··· Information ···

/-- TASK_BIND (R131): the task of slot `x`, or of bus program `x - 1088`, is bound in cycle `cyc` of the period: of block t + 2 for a slot,
of block t + 1 for a bus program. -/
def execTaskBind (x : Fin 1152) (cyc : Nat) (s : State) : Host.Outcome State Fault Refusal :=
  let t := s.period
  if s.binds = false ∨ s.clk.boundaryDone ≤ t then .next s
  else if x.val < 1088 then
    let n := t + 2
    if s.wantsTask x n = false ∨ (s.slotCls x = .express ∧ s.clk.expressDone ≤ t) then .next s
    else
      let s1 := s.replace x
      .next (s1.bind (s1.voiceTask x n cyc))
  else
    let k := x.val - 1088
    let n := t + 1
    if s.wantsBus k n = false ∨ n < s.clk.startPeriod + 2 ∨ t < s.clk.busDeadlineDone then .next s
    else
      let d := (s.replace x).draw 22
      .next (d.2.bind (d.2.busTask k n cyc d.1))

/-! ### Staging (R132, R133, R155, R217, R248) -/

/-- The words of a task descriptor (R126). -/
def Task.words (t : Task) : List Word :=
  let b := fun (x : Bool) (k : Nat) => if x then 2 ^ k else 0
  let kind := match t.kind with
    | .voice => 0
    | .fade => 1
    | .bus => 2
  [BitVec.ofNat 32 (kind + codeOfCls t.cls * 4 + b t.first 4 + b t.fade 5 + b t.resume 6 + b t.rerender 7 + t.slot * 2 ^ 11 +
      t.part * 2 ^ 22),
   BitVec.ofNat 32 t.bseq, BitVec.ofNat 32 (t.epoch + t.entryPc * 2 ^ 16), BitVec.ofNat 32 t.home, BitVec.ofNat 32 t.limit,
   BitVec.ofNat 32 t.splitPtr,
   BitVec.ofNat 32 (t.splitN + t.start * 2 ^ 8 + t.fadeBlk % 256 * 2 ^ 16 + t.fadeLen % 16 * 2 ^ 24), BitVec.ofNat 32 t.out]

/-- The rank of a task among those available to core `n`; the lower is the better (R132, R143). -/
def State.rank (s : State) (n : Nat) (t : Task) : List Nat :=
  [3 - codeOfCls t.cls, if t.head then 0 else 1, s.deadlineSample t, if t.platform = n then 0 else 1, t.order]

/-- The best of some tasks for core `n`. -/
def State.best (s : State) (n : Nat) : List Task → Option Task
  | [] => none
  | t :: ts => match s.best n ts with
    | none => some t
    | some u => if lexBefore (s.rank n u) (s.rank n t) then some u else some t

/-- What staging reads: words, and whether one was poisoned (R364). -/
structure Gather where
  st : State
  words : List Word
  bad : Bool

/-- Reads `n` words for staging. -/
def State.gather (s : State) (cls : Cls) (a n : Nat) : Gather :=
  let r := s.devReadWords 39 cls a n
  { st := r.1, words := r.2.map (fun w => w.getD 0), bad := r.2.any Option.isNone }

/-- The inputs of a bus task, from input `i` on (R248). -/
def State.busInputs (s : State) (t : Task) (i : Nat) : Nat → Frame → State × Frame
  | 0, f => (s, f)
  | k + 1, f =>
    let sel := s.fld (Reg.MIX_BUS_IN t.slot) (8 * i) 8
    let r := if 128 ≤ sel then s.readCapture t.cls 39 (sel - 128) (t.bseq - 3)
      else s.devRead 39 t.cls (0x00E64000 + 512 * sel) s.rendered
    let words := r.2 ++ List.replicate (s.rendered - r.2.length) (0 : Word)
    r.1.busInputs t (i + 1) k (f.fill (0x400 + 128 * i) words)

/-- Undefined contents of a frame: a new draw block (R155). -/
def State.newFrame (s : State) : State × Frame := ({ s with draws := s.draws + 4097 }, { words := [], gen := s.draws + 1 })

/-- The data of a task as staging lays them out (R155, R217): the buffer, and whether poisoned data were read. -/
def State.stageData (s : State) (t : Task) : State × TaskBuf × Bool :=
  let fx := s.newFrame
  let fy := fx.1.newFrame
  let zeros := List.replicate 512 (0 : Word)
  let home : Gather := if t.first then { st := fy.1, words := zeros ++ zeros, bad := false } else fy.1.gather t.cls t.home 1024
  let x0 := (fx.2.fill 0 (home.words.take 512)).fill 0x308 t.words
  let y0 := fy.2.fill 0 (home.words.drop 512)
  let buf : TaskBuf := { TaskBuf.reset with task := some t.order }
  if t.kind = .bus then
    let nin := min 4 (s.fld (Reg.MIX_BUS_CFG t.slot) 4 3)
    let r := home.st.busInputs t 0 nin (x0.fill 0x200 (List.replicate 264 (0 : Word)))
    (r.1, { buf with x := r.2, y := y0 }, home.bad)
  else
    let prog := home.st.gather t.cls (frameAddr t.slot 0x300) 256
    let recs := prog.st.gather t.cls t.splitPtr (2 * t.splitN)
    let pairs := recs.st.gather t.cls (frameAddr t.slot 0x100) 256
    let fb := (List.range 8).map (fun i => Sparse.get (fun _ => (0 : Word)) s.pool.fb (8 * t.slot + i))
    let x1 := ((x0.fill 0x200 prog.words).fill 0x300 fb).fill 0x310 recs.words
    let ramp := (pairs.words.zipIdx).foldl (fun m e => Sparse.put (fun _ => (0 : Word)) m e.2 e.1) []
    (pairs.st, { buf with x := x1, y := y0, ramp := ramp, snap0 := s.streamSnap t.slot 0, snap1 := s.streamSnap t.slot 1 },
      home.bad || prog.bad || recs.bad || pairs.bad)

/-- Whether `a` lies in one of the ranges that staging reads for a task. -/
def stageReads (t : Task) (a : Nat) : Bool :=
  let in_ := fun (lo n : Nat) => decide (lo ≤ a ∧ a < lo + n)
  (!t.first && in_ t.home 4096) ||
    (decide (t.kind ≠ .bus) && (in_ (frameAddr t.slot 0x300) 1024 || in_ t.splitPtr (8 * t.splitN) || in_ (frameAddr t.slot 0x100) 1024))

/-- Poisoned data withdraw the task; its block is concealed and its slot muted (R364). -/
def State.poisonTask (s : State) (t : Task) : State :=
  ((s.dropTask t.order).updTask t.order (fun k => { k with withdrawn := true })).mute t.index t.bseq 6

/-- Whether a task may be staged now: a bus task waits for the image of its block (R248). -/
def State.stageable (s : State) (t : Task) : Bool :=
  decide (t.kind ≠ .bus) || decide (s.mix.voiceBlock = some t.bseq)

/-- TASK_STAGE (R132): the free Siding slot of core `n` begins to be filled with the best task available. The check bits of the
Concourse word at `a`, when staging reads it, show `upset`. -/
def execTaskStage (n : Fin 34) (slot1 : Bool) (a : BitVec 25) (upset : Upset) (s : State) : Host.Outcome State Fault Refusal :=
  if s.sidingFree n slot1 = false then .next s
  else match s.best n (s.sch.tasks.filter (fun t => decide (t.phase = .bound) && !t.withdrawn && s.mayRun n t && s.stageable t)) with
    | none => .next s
    | some t =>
      let addr := a.toNat / 16 * 16
      let k := if stageReads t addr then s.conCheck 39 addr upset else (s, false)
      let r := k.1.stageData t
      if k.2 ∨ r.2.2 then .next (r.1.poisonTask t)
      else
        let s1 := r.1.updTask t.order (fun u => { u with phase := .staging n (if slot1 then 1 else 0) })
        .next (s1.updCore n (fun c => if slot1 then { c with buf1 := r.2.1 } else c.setBack { r.2.1 with frozen := false }))

/-- STAGING_COMPLETE (R133). -/
def execStagingComplete (n : Fin 34) (slot1 : Bool) (s : State) : Host.Outcome State Fault Refusal :=
  let b := if slot1 then (s.core n).buf1 else (s.core n).back
  match b.task.bind s.taskOf with
  | none => .next s
  | some t => match t.phase with
    | .staging m k => .next (s.updTask t.order (fun u => { u with phase := .staged m k }))
    | _ => .next s

/-- A task's phase after its buffer has moved between Siding slots. -/
def Task.inSlot (t : Task) (k : Nat) : Task := match t.phase with
  | .staging n _ => { t with phase := .staging n k }
  | .staged n _ => { t with phase := .staged n k }
  | _ => t

/-- SIDING_MOVE (R133): the staged task of slot 1 moves into slot 0, or the two change places when it is the better one. -/
def execSidingMove (n : Fin 34) (s : State) : Host.Outcome State Fault Refusal :=
  let c := s.core n
  let ready := fun (b : TaskBuf) => (b.task.bind s.taskOf).bind (fun t => match t.phase with
    | .staged _ _ => some t
    | _ => Option.none)
  match ready c.buf1 with
  | none => .next s
  | some t1 =>
    if c.back.frozen ∨ c.svc ≠ 2 then .next s
    else match c.back.task with
      | none =>
        let s1 := s.updTask t1.order (fun t => t.inSlot 0)
        .next (s1.updCore n (fun d => { (d.setBack d.buf1) with buf1 := { TaskBuf.reset with frozen := false } }))
      | some _ => match ready c.back with
        | none => .next s
        | some t0 =>
          if lexBefore (s.rank n t1) (s.rank n t0) then
            let s1 := (s.updTask t1.order (fun t => t.inSlot 0)).updTask t0.order (fun t => t.inSlot 1)
            .next (s1.updCore n (fun d => { (d.setBack d.buf1) with buf1 := d.back }))
          else .next s

/-! ### Dispatch (R134, R139, R142, R147, R159, R160, R215) -/

/-- CORE cycles from the period's start to a task's deadline. -/
def State.deadlineCycle (s : State) (t : Task) : Nat :=
  (s.deadlineSample t - s.period * s.blk) * 1000000000 / s.fs

/-- Cycles used in this period by the tasks that `p` selects and `done` counts, the running ones included. -/
def State.usedBy (s : State) (done : Nat) (p : Task → Bool) : Nat :=
  (s.sch.tasks.filter p).foldl (fun a t => match t.phase with
    | .dispatched m => a + ((s.core m).cycle - t.takeAt)
    | _ => a) (Sparse.get (fun _ => 0) s.sch.used done)

/-- Whether used cycles have reached a cap of SCH_BUDGET in percent of C (R139). -/
def State.capReached (s : State) (used pct : Nat) : Bool :=
  decide (s.inService.length * s.blk * 1000000000 * min 100 pct ≤ used * 100 * s.fs)

/-- Whether a TAKE in cycle `cyc` of the period delivers a task (R134). -/
def State.passes (s : State) (t : Task) (cyc : Nat) : Bool :=
  if t.cls = .express then true
  else
    let bulk := decide (t.cls = .bulk)
    decide (cyc + t.limit + 1000 + s.hold ≤ s.deadlineCycle t) &&
      !(s.capReached (s.usedBy (codeOfCls t.cls) (fun k => decide (k.cls = t.cls))) (s.fld Reg.SCH_BUDGET (if bulk then 16 else 8) 7)) &&
      !(decide (t.kind = .bus) &&
        s.capReached (s.usedBy 0 (fun k => decide (k.kind = .bus) && decide (k.cls ≠ .express))) (s.fld Reg.SCH_BUDGET 0 7)) &&
      !(bulk && decide (s.sch.bulkClosed = some t.bseq))

/-- The bucket of a wait (R147). -/
def waitBucket (w : Nat) : Nat := if w < 256 then 0 else min 15 (Nat.log2 (w / 256) + 1)

/-- What the registers of a core keep from one task to the next: those last written in Runtime mode (R159, R177, R194, R215). -/
def Core.newTask (c : Core) (gen : Nat) (t : Task) : Core :=
  let k0 := { c with
    regs := c.regs.filter (fun e => decide (e.1 < 72) && !c.soft.contains e.1)
    accs := c.accs.filter (fun e => !c.soft.contains (256 + e.1)), soft := [], gen := gen
    k0 := t.seed, k1 := BitVec.ofNat 32 (t.slot + t.bseq / 2 ^ 22 % 2 ^ 10 * 2 ^ 16)
    nctr := BitVec.ofNat 32 (t.bseq % 2 ^ 22 * 1024), task := some t.order, tcyc := 1, tally := [0, 0, 0, 0], judged := false
    taking := none, aborted := none }
  (k0.setCr 0 (BitVec.ofNat 32 (setBitsOf (k0.cr 0).toNat 2 9 0))).setCr 0x0F 0

/-- The task in slot 0 is delivered to core `n` in cycle `cyc`; `w` is the waiting TAKE. -/
def State.dispatch (s : State) (n cyc : Nat) (w : Taking) (t : Task) : State :=
  let c := s.core n
  let wait := s.periodStart + cyc - t.boundAt
  let kc := 3 - codeOfCls t.cls
  let s1 := if w.miss then s else (s.bump Reg.SCH_SIDING_HIT_CNT).corePmu n 5 1
  let s2 := ((s1.bump (Reg.SCH_HIST (16 * kc + waitBucket wait))).count (427 + 6 * kc + 1) 1).count (427 + 6 * kc + 5) wait
  let s3 := s2.updTask t.order (fun k => { k with phase := .dispatched n, takeAt := c.cycle })
  let s4 : State := { s3 with draws := s3.draws + 300 }
  let swapped := { (c.newTask (s3.draws + 1) t) with frontA := !c.frontA }
  let s5 := s4.setCore n (swapped.setFront { swapped.front with pos := [], under0 := false, under1 := false })
  let s6 := (s5.advance n c []).holdTicks n 2 3
  s6.updCore n (fun d =>
    { (d.later 1 (.reg (codeG (c.phys w.d)) (t.words.headD 0))) with fresh := true })

/-- A task is deferred at a TAKE: final (R134). -/
def State.defer (s : State) (t : Task) : State :=
  ((s.unstage t.order).countDefer t).updTask t.order (fun k => { k with phase := .deferred })

/-- TAKE_DELIVERY (R134, R160): core `n`'s waiting TAKE, after `wait` cycles, is offered the staged task of slot 0 in cycle `cyc` of the
period. It gets it, or the task is deferred. -/
def execTakeDelivery (n : Fin 34) (cyc wait : Nat) (s : State) : Host.Outcome State Fault Refusal :=
  let c := s.core n
  match c.taking with
  | none => .next s
  | some w =>
    if c.svc ≠ 2 ∨ c.halted ∨ c.recalled.isSome ∨ c.takesEvent then .next s
    else match c.back.task.bind s.taskOf with
      | none => .next s
      | some t => match t.phase with
        | .staged _ _ =>
          let s1 := s.holdTicks n 2 wait
          if (s1.core n).memUe.isSome then .next (s1.coreFault n)
          else if s1.passes t cyc then .next (s1.dispatch n cyc w t)
          else .next (s1.defer t)
        | _ => .next s

/-! ### The commit check (R6, R8, R95, R135, R145, R155, R232) -/

/-- The floor run of a slot after a committed block (R95). -/
def State.floorAfter (s : State) (v : Slot) (b level : Nat) : Nat :=
  let w := s.vaReg (Reg.VA_PART_END v.part)
  let released := (v.offSample.map (fun t => decide (t ≤ b * s.blk))).getD false
  let active := decide (v.st = .active) && decide (fieldOf w 16 1 = 1)
  if (released || active) ∧ fieldOf w 0 8 ≤ level then v.floorRun + 1 else 0

/-- Where a commit and a shunt of the slot meet: the first commit on the new core (R145, R146). -/
def State.shuntDone (s : State) (x n : Nat) : State :=
  if s.sch.shuntNotify.contains (x, n) then
    let t : State := { s with sch := { s.sch with shuntNotify := s.sch.shuntNotify.filter (fun e => decide (e.1 ≠ x)) } }
    let u := t.raise Page.sch 3
    if u.sch.shuntTarget = some (x, n) then
      State.setBit { u with sch := { u.sch with shuntTarget := none } } Reg.SCH_SHUNT_STAT 31 false
    else u
  else s

/-- The slot's own record of a committed block. -/
def State.slotCommit (s : State) (t : Task) (level : Nat) (ended : Bool) : State :=
  if t.kind = .bus then s
  else
    let w := s.vaReg (Reg.VA_PART_END t.part)
    s.updSlot t.slot (fun v =>
      let run := s.floorAfter v t.bseq level
      { v with level := level, lastCommit := some t.bseq, endFlag := ended, floorRun := run,
               floorMet := decide (max 1 (fieldOf w 8 8) ≤ run) })

/-- The checkpoint and the result reach the Concourse (R155). -/
def State.checkpoint (s : State) (t : Task) (b : TaskBuf) : State :=
  let s1 := s.devWrite 40 t.cls t.home (b.x.slice 0 512 ++ b.y.slice 0 512)
  let s2 := if t.kind = .bus then s1
    else
      let u := s1.devWrite 40 t.cls (frameAddr t.slot 0x300) (b.x.slice 0x200 256)
      { u with pool := { u.pool with fb := (List.range 8).foldl (fun m i =>
          Sparse.put (fun _ => 0) m (8 * t.slot + i) (b.x.rd (0x300 + i))) u.pool.fb } }
  let nch := ((s.snapOf t.index t.bseq).map (fun m => m.nch)).getD (s.channels t)
  (List.range nch).foldl (fun u c => u.devWrite 40 t.cls (t.out + 512 * c) (b.y.slice (0x200 + 128 * c) s.rendered)) s2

···

*What to produce*
Of the entries above, repeat exactly the lines from the line with "let b := fun" through the line with "t.part * 2 ^", both of them included.

*Reply*
  let b := fun (x : Bool) (k : Nat) => if x then 2 ^ k else 0
  let kind := match t.kind with
    | .voice => 0
    | .fade => 1
    | .bus => 2
  [BitVec.ofNat 32 (kind + codeOfCls t.cls * 4 + b t.first 4 + b t.fade 5 + b t.resume 6 + b t.rerender 7 + t.slot * 2 ^ 11 +
      t.part * 2 ^ 22),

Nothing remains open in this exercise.